The irony of "Alias"--and one reason it's unlike its TV sisters--is that it wasn't designed as an estrogen rampage. In fact, J. J. Abrams, the show's creator, says he really wanted to see what would happen if he turned one of TV's mushiest women into a spy. "'Alias' really came out of the notion of, what if someone like Felicity was recruited by the CIA," says Abrams, who also created that show about an angst-filled undergrad. "It was so not about 'let's create a tough-chick TV show.' Even though she can play tough and sexy and confident, at her core she's a very average woman. And yet, when you're not looking she's saving the world."

"Alias" does stumble sometimes, especially when it's navigating between the jazzy rush of the action sequences and the "Felicity"-like moments of woe. It's not always easy to feel Sydney's pain over losing her boyfriend or her lousy relationship with her dad when she's just spent 10 minutes beating a bunch of terrorists to a pulp. Then again, we're not supposed to take it all that seriously. "This is, hopefully, escapist entertainment, a comic book brought to life," says Abrams. "However, at the core are real people, people you would want to watch in any genre."

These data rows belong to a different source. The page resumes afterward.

/-- TIME_JUMP (R188): 4 consecutive samples beyond LIMIT. -/
def execTimeJump (base : Nat) (s : State) : Out :=
  ifOk (Instr.wf (.timeJump base))
    (if (s.base base).overRun < 4 ∨ s.fget (stateFld base) = 0 || s.bit (jumpFld base) then s
     else
       let o := (s.base base).last
       let s := (s.fset (jumpFld base) 1).fset (slewFld base) 0
       let s := (s.modBase base (fun b => { b with slew := 0, offset := o })).count 4 4
       let s := (s.setTbState base 3).msix 1
       let s := s.modBase base (fun b => { b with overRun := 0 })
       (s.timeEvent base 0).logEntry 4 2 .environment .module 0 base)

/-- FIRST_STEP (R188): 4 consecutive samples of a FREE base agree; it steps by their mean. -/
def execFirstStep (base : Nat) (s : State) : Out :=
  ifOk (Instr.wf (.firstStep base))
    (if s.fget (stateFld base) = 0 ∧ agreeing (s.base base).firsts then
       let sum := (s.base base).firsts.foldl (· + ·) 0
       let s := s.modBase base (fun b => { b with t := ((b.t : Int) + sum * 10 ^ 12 / 4).toNat, firsts := [] })
       (s.fset (steppedFld base) 1).setTbState base 1
     else s)

/-- portState of a port in the domain of a base. -/
def portStateFld (p n : Nat) : Fld :=
  match p, n with
  | 0, 0 => F.ETH_STATUS.PTP0_TB0
  | 0, _ => F.ETH_STATUS.PTP0_TB1
  | _, 0 => F.ETH_STATUS.PTP1_TB0
  | _, _ => F.ETH_STATUS.PTP1_TB1

/-- The port that times a base's master: the one that is SLAVE or UNCALIBRATED in its domain, else the lowest it uses (log 71). -/
def State.slavePort (s : State) (n : Nat) : Nat :=
  match [0, 1].find? (fun p => decide (8 ≤ s.fget (portStateFld p n))) with
  | some p => p
  | none => if s.fget (F.TB_CTRL.PORTS n) = 2 then 1 else 0

/-- An interval setting in force: signed, values outside its range act as the nearest in it (R184, R195, log 71). -/
def logInterval (lo hi : Int) (v : Nat) : Int := clampI lo hi (toSigned 4 v)

/-- ANNOUNCE_TO announce intervals of a port, in counts of TB3 (R188, R195). -/
def State.announceWait (s : State) (p : Nat) : Nat :=
  max 2 (s.fget (F.PTP_PORT_CTRL.ANNOUNCE_TO p)) * 62500000 * 2 ^ (logInterval (-3) 3 (s.fget (F.PTP_PORT_CTRL.LOG_ANNOUNCE p)) + 3).toNat

/-- ANNOUNCE_TIMEOUT (R188): no accepted sample for ANNOUNCE_TO announce intervals, or the master is lost. -/
def execAnnounceTimeout (base : Nat) (masterLost : Bool) (s : State) : Out :=
  ifOk (Instr.wf (.announceTimeout base masterLost))
    (if (s.fget (stateFld base) = 1 ∨ s.fget (stateFld base) = 2) ∧
        (masterLost || decide (s.announceWait (s.slavePort base) ≤ s.time.tb3 - (s.base base).lastGood)) then
       (if masterLost then s else s.count 4 6).holdBase base
     else s)

/-- SLEW_DONE (R189): S has reached 0. -/
def execSlewDone (base : Nat) (s : State) : Out :=
  ifOk (Instr.wf (.slewDone base))
    (if s.bit (slewFld base) && decide ((s.base base).slew = 0) then (s.fset (slewFld base) 0).timeEvent base 2 else s)

/-- TB_CTRL[n].EN is cleared (R188): HOLDOVER, or FREE if never stepped. -/
def State.servoOff (s : State) (n : Nat) : State :=
  if n ≤ 1 then (if s.bit (steppedFld n) then s.holdBase n else s) else s

/-! ## TIME_ACCEPT_JUMP and TIME_SET_GM (R188, R190, R191) -/

/-- TIME_ACCEPT_JUMP: the refused offset becomes the outstanding slew. -/
def execTimeAcceptJump (src : Src) (base : Nat) (s : State) : Out :=
  .next (s.handle 0x80 src (fun s =>
    if 1 < base then s.refuse 0x80 src .range
    else if !s.bit (jumpFld base) then s.refuse 0x80 src .state
    else
      let o := (s.base base).last
      let s := (s.fset (jumpFld base) 0).fset (slewFld base) (if o = 0 then 0 else 1)
      let s := (s.modBase base (fun b => { b with slew := o * 10 ^ 12, offset := o })).count 4 5
      let s := s.setTbState base 2
      s.complete 0x80 src .done 0 0 (le 8 (ofSigned 64 o))))

/-- TIME_SET_GM: the grandmaster's parameters; the next PPS_IN edge marks SECONDS. -/
def execTimeSetGm (src : Src) (seconds utcOffset tsFlags clockClass clockAccuracy priority1 priority2 : Nat) (s : State) : Out :=
  .next (s.handle 0x81 src (fun s =>
    if s.fget (F.TB_CTRL.MODE 0) ≠ 2 then s.refuse 0x81 src .state
    else
      let s := { s with time := { s.time with
          gm := some ⟨seconds, utcOffset, tsFlags, clockClass, clockAccuracy, priority1, priority2⟩
          lastPps := if s.time.gm.isSome then s.time.lastPps else s.time.tb3 } }
      s.complete 0x81 src .done))

/-! ## PPS_IN and PPS_OUT (R191, R192) -/

/-- Distance of TB0 from the nearest second boundary, 2 ns units, saturating at 16 bits (R192). -/
def State.ppsErr (s : State) : Int :=
  let x : Int := (s.time.tb0.ns % 10 ^ 9 : Nat)
  satI 16 ((if 500000000 ≤ x then x - 10 ^ 9 else x) / 2)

The program does have one secret weapon: Garner. She's a wonder as Sydney--mean and resourceful one minute, achingly emotional the next. It's the perfect one-two punch needed to capture the character's split personality. Garner, who is best known for roles in "Felicity" and the short-lived Jennifer Love Hewitt vehicle "Time of Your Life," has mostly played weepy waifs in the past. "I have a girlfriend who has only had to cry in two jobs over 15 years," she says. "I've almost never had a role where I wasn't incredibly vulnerable." But she fought hard--literally--to win this part. "I kind of heard during the audition process that I might have to throw a punch or kick. My husband ["Felicity" star Scott Foley] said to me, 'Jennifer, you're screwed. You hit like such a girl'," says Garner. "So I looked in the Yellow Pages, and there was this big ad for Master Yu's martial arts. I went every single day for a private lesson. It was amazing. I don't think Scott quite gets how fierce I am."

Though that does raise another question: if Sydney and Buffy got into a fight, who would win? "Oh, Sydney," says Garner without any hesitation. Why? "Because I'm taller. And my stunt double won a gold medal at the Olympics." Let the games begin.